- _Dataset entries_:
======

-- ==== Sys2Proof/Machine/Clear.lean ====
section
/-! DEFINITION. How a code clears by time (R466), and how J writes the fault log (R471 to R473). -/
namespace Sys2Proof.Machine
open Sys2Proof

/-! ### Codes that clear once their cause has been absent (R466, Table 22-1) -/

/-- The codes whose owning table, or the default of Table 22-1, clears them by time or by sweeps without their cause. Every other
code clears at an event, which clears it in the command of that event. -/
def timeCleared : List Nat := [
  0x1008, 0x1009, 0x1101,
  0x2003, 0x2004, 0x2005, 0x2006, 0x2007, 0x2008, 0x200A, 0x200B,
  0x2103, 0x2104, 0x2105, 0x2106, 0x2107, 0x2109,
  0x3001, 0x3003, 0x3004, 0x3006, 0x300A, 0x300C,
  0x4003, 0x4004, 0x4005, 0x4008, 0x400A, 0x400B, 0x400C, 0x4010,
  0x5001, 0x5003, 0x5005, 0x5007, 0x5009, 0x500C, 0x500D, 0x500E, 0x500F, 0x5013, 0x5016,
  0x580B, 0x580D, 0x580E, 0x580F, 0x5812,
  0x6001, 0x6003, 0x6004, 0x6010, 0x6011, 0x6020, 0x6022, 0x6031, 0x6033,
  0x6807, 0x6808, 0x6809, 0x680A,
  0x7001, 0x7002, 0x7003, 0x7004, 0x7005, 0x7006, 0x7007, 0x7008, 0x7010, 0x7012, 0x7014, 0x7015, 0x7016,
  0x7801, 0x7804, 0x7805, 0x7806, 0x780C,
  0x7C04, 0x7C05]

/-- The codes that clear after 60 s whatever their cause. -/
def after60s : List Nat := [0x1009, 0x7805, 0x7C04, 0x7C05]

/-- A position's value lies beyond a level. -/
def above (x : Option Nat) (lim : Int) : Bool := match x with | some v => decide ((v : Int) > lim) | none => false

/-- A source's current, as it flows out of the string or into it, lies beyond a level. -/
def beyond (i : Option Int) (dis : Bool) (lim : Int) : Bool := match i with | some v => decide ((if dis then v else -v) > lim) | none => false

/-- The codes of Tables 2-15 and 3-7 that clear 10 sweeps after their cause (R57, R78). -/
def sweepCleared : List Nat :=
  [0x2003, 0x2004, 0x2005, 0x2006, 0x2007, 0x2008, 0x200A, 0x200B, 0x2103, 0x2104, 0x2105, 0x2106, 0x2107, 0x2109]

/-- The cause of a chain, cell or estimator code that the state shows. -/
def causeChain (code inst : Nat) (s : State) : Bool :=
  if sweepCleared.contains code then !tenClean code inst s
  else match code with
  | 0x3006 => !setStored (tsetOf inst s) s
  | 0x300C => 10 ≤ (flAt inst s).outRun
  | 0x1008 => s.sup.frzIn && !bitOf s.saf.dip 2
  | 0x1101 =>
    cfgN Ent.MEM_CORR_WARN s < ((region inst s).recent.filter fun t => s.now < t + 3600000000000).length
  | _ => false

/-- The cause of a link, protection or safety code that the state shows. -/
def causeControl (code inst : Nat) (s : State) : Bool :=
  let p := ppAt inst s
  match code with
  | 0x4003 => cfgN Ent.CVT_SAMPLE_MISS_MAX s ≤ s.link.missRun
  | 0x4005 => 3 ≤ s.link.dseqRun
  | 0x4004 => 10 < (s.link.lateAt.filter fun t => s.now < t + 1000000000).length
  | 0x4008 => s.link.stage.known && freqUnsupported s
  | 0x400A => tbSource s = 1 && edgeOutOfRange s
  | 0x400B => s.link.sample.selConflict || laneIgnored s.link.sample s
  | 0x4010 => s.tb.imbPhase.any fun m => cfgN Ent.CVT_IMB_WARN s < m
  | 0x400C => s.link.sample.stopped && s.link.last.run
  | 0x5001 => above p.v (cfg Ent.PROT_OV_WARN s)
  | 0x5003 => match p.v with | some v => decide ((v : Int) < cfg Ent.PROT_UV_WARN s) | none => false
  | 0x5005 => match p.t with | some t => decide (t > cfg Ent.PROT_OT_WARN s) | none => false
  | 0x5007 => beyond s.prot.iC true (cfg Ent.PROT_OC_DIS_WARN s) || beyond s.prot.iS true (cfg Ent.PROT_OC_DIS_WARN s)
  | 0x5009 => beyond s.prot.iC false (cfg Ent.PROT_OC_CHG_WARN s) || beyond s.prot.iS false (cfg Ent.PROT_OC_CHG_WARN s)
  | 0x500C => s.prot.xchkSince.isSome
  | 0x500D => s.prot.iC.isNone != s.prot.iS.isNone
  | 0x500E => p.faulted && p.silent
  | 0x500F => p.faulted && !p.silent
  | 0x580B => s.saf.swInvalid
  | 0x580E => 10 < (s.saf.lone.filter fun t => s.now < t + 1000000000).length
  | 0x580F => s.saf.rst || !rstFor 1000000000 s
  | 0x5812 => levelInside s
  | _ => false

/-- The cause of a field, network or pair code that the state shows. -/
def causeField (code inst : Nat) (s : State) : Bool :=
  match code with
  | 0x6001 => s.dio.vf < 18000
  | 0x6003 => s.dio.vf > 32000
  | 0x6020 => dqLimiting inst s
  | 0x6022 => (dqAt inst s).olSince.isSome
  | 0x6031 => (sqAt inst s).limSince.isSome
  | 0x6033 => (sqAt inst s).lowSince.isSome
  | 0x6004 => s.dio.vf < -1000
  | 0x6010 => (diAt inst s).cond == .open_
  | 0x6011 => (diAt inst s).cond == .short
  | 0x7001 => !(getAt s.net.ports 0).link
  | 0x7002 => !(getAt s.net.ports 1).link
  | 0x7003 => !(getAt s.net.ports 2).link
  | 0x7004 => !(getAt s.net.ports 3).link
  | 0x7005 => !s.net.rxA
  | 0x7006 => !s.net.rxB
  | 0x7007 => 10 < wrongCount .a s || 10 < wrongCount .b s
  | 0x7008 => 100 < (s.net.dropAt.filter fun t => s.now < t + 1000000000).length
  | 0x7010 => s.ptp.state == .holdover
  | 0x7014 => s.net.ports.toList.any fun x => x.link && !x.capable
  | 0x7012 => s.ptp.domSince.isSome
  | 0x7015 => s.ptp.lanSince.isSome
  | 0x7016 => s.net.svcSeen
  | 0x7801 => mirrorUp s && !(s.pair.mir0 && s.pair.mir1)
  | 0x7804 => s.pair.role == .active && s.pair.lease == .expired
  | 0x780C => mirrorUp s && !aliveOn s
  | _ => false

/-- What of a code's cause the state shows. -/
def causePresent (code inst : Nat) (s : State) : Bool := causeChain code inst s || causeControl code inst s || causeField code inst s

/-- How long the cause of a code must have been absent, in ns, where no sweeps are counted (Table 22-1). -/
def absentNs (code : Nat) : Nat :=
  if code / 256 = 0x11 then 3600000000000 else if code / 256 = 0x30 then 60000000000 else 1000000000

/-- The clearing time of an active code has passed: 60 s from its raise, 10 sweeps, or the time of its domain since its cause was last
seen (R57, R78, R466). -/
def clearDue (a : ActiveFault) (s : State) : Bool :=
  if after60s.contains a.code then a.since + 60000000000 ≤ s.now
  else !causePresent a.code a.inst s &&
    (sweepCleared.contains a.code || a.code == 0x580F ||
      (if a.code == 0x6010 || a.code == 0x6011 then wireLasted a.inst s else a.seen + absentNs a.code ≤ s.now))

/-- The causes that the state shows at a frame are seen. -/
def seeCauses (s : State) : State := seenF (fun a => causePresent a.code a.inst s) s

/-- FAULT_CLEAR: the code clears for the instance. With 0x580F the block on resets ends (R235). -/
def faultClear (code inst : Nat) (s : State) : State :=
  guardOn (timeCleared.contains code && s.flt.active.any fun a => a.code == code && a.inst == inst && clearDue a s) (fun s =>
    if code = 0x580F then unblock s else clearF code inst s) s

/-- FAULT_CLEAR (R466): the event is the end of the clearing time. -/
def execFaultClear (code inst : Nat) (s : State) : Host.Outcome State Fault Refusal := whenLiveK (faultClear code inst) s

/-! ### The fault log (R471 to R473) -/

/-- Write an entry into the ring of 32,768. -/
def writeLog (code inst : Nat) (ev : FaultEv) (count time : Nat) (s : State) : State :=
  let e : LogEntry :=
    { seq := s.flt.logSeq + 1, code := code, inst := inst, ev := ev, member := if s.pair.paired then s.pair.member else 0
      count := count, time := time, opSec := s.sys.opSec, pcyc := s.sys.pcyc }
  { s with flt := { s.flt with log := (e :: s.flt.log).take 32768, logSeq := s.flt.logSeq + 1 } }

/-- The order of the events of a frame: TIME, CODE, INSTANCE, RAISED before CLEARED; a START entry first. -/
def eventBefore (a b : FaultEvent) : Bool :=
  let k (e : FaultEvent) : List Nat :=
    [if e.ev == .start then 0 else 1, e.time, e.code, e.inst, if e.ev == .cleared then 1 else 0]
  k a ≤ k b

/-- The RAISED events of the last 60 s of a code and instance. -/
def recentTimes (w : Suppress) (s : State) : List Nat := w.times.filter fun t => s.now < t + 60000000000

/-- A SUPPRESSED entry for each code and instance whose window has freed (R473); windows without content go. -/
def flushWindows (s : State) : State :=
  let ws := s.flt.windows.map fun w => { w with times := recentTimes w s }
  let free (w : Suppress) : Bool := 0 < w.count && w.times.length < s.flt.suppressMax
  let s := forAll (ws.filter free) (fun w s => writeLog w.code w.inst .suppressed (min 255 w.count) s.now s) s
  let ws := ws.map fun w => if free w then { w with count := 0 } else w
  { s with flt := { s.flt with windows := ws.filter fun w => 0 < w.count || !w.times.isEmpty } }

/-- The window of a code and instance. -/
def windowOf (code inst : Nat) (s : State) : Suppress :=
  (s.flt.windows.find? fun w => w.code == code && w.inst == inst).getD { code := code, inst := inst, times := [], count := 0 }

/-- Put a window. -/
def putWindow (w : Suppress) (s : State) : State :=
  { s with flt := { s.flt with windows := w :: s.flt.windows.filter fun x => !(x.code == w.code && x.inst == w.inst) } }

/-- One event: logged, or counted as suppressed (R473; DEDUCED, log 52: from the FLT_SUPPRESS_MAX-th RAISED event on, also the
CLEARED event of that one). -/
def logEvent (e : FaultEvent) (s : State) : State :=
  if e.ev == .start then writeLog 0 e.inst .start 0 e.time s
  else
    let w := windowOf e.code e.inst s
    if s.flt.suppressMax ≤ w.times.length then
      let s := putWindow { w with count := w.count + 1 } s
      { s with flt := { s.flt with suppressed := incSat32 s.flt.suppressed } }
    else
      let s := if e.ev == .raised then putWindow { w with times := e.time :: w.times } s else s
      writeLog e.code e.inst e.ev 0 e.time s

/-- Step 9: J writes the events of the frame; while it is fenced none are logged (R472). -/
def logFrame (s : State) : State :=
  let es := s.flt.events
  let s := { s with flt := { s.flt with events := [] } }
  if isFenced .j s then s else forAll (sortBy eventBefore es) logEvent (flushWindows s)

end Sys2Proof.Machine
end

======

- _Work instructions_:
Pick each line holding the word "writeLog" out of the data and copy it.

- _Task output_:
def writeLog (code inst : Nat) (ev : FaultEv) (count time : Nat) (s : State) : State :=
  let s := forAll (ws.filter free) (fun w s => writeLog w.code w.inst .suppressed (min 255 w.count) s.now s) s
  if e.ev == .start then writeLog 0 e.inst .start 0 e.time s
      writeLog e.code e.inst e.ev 0 e.time s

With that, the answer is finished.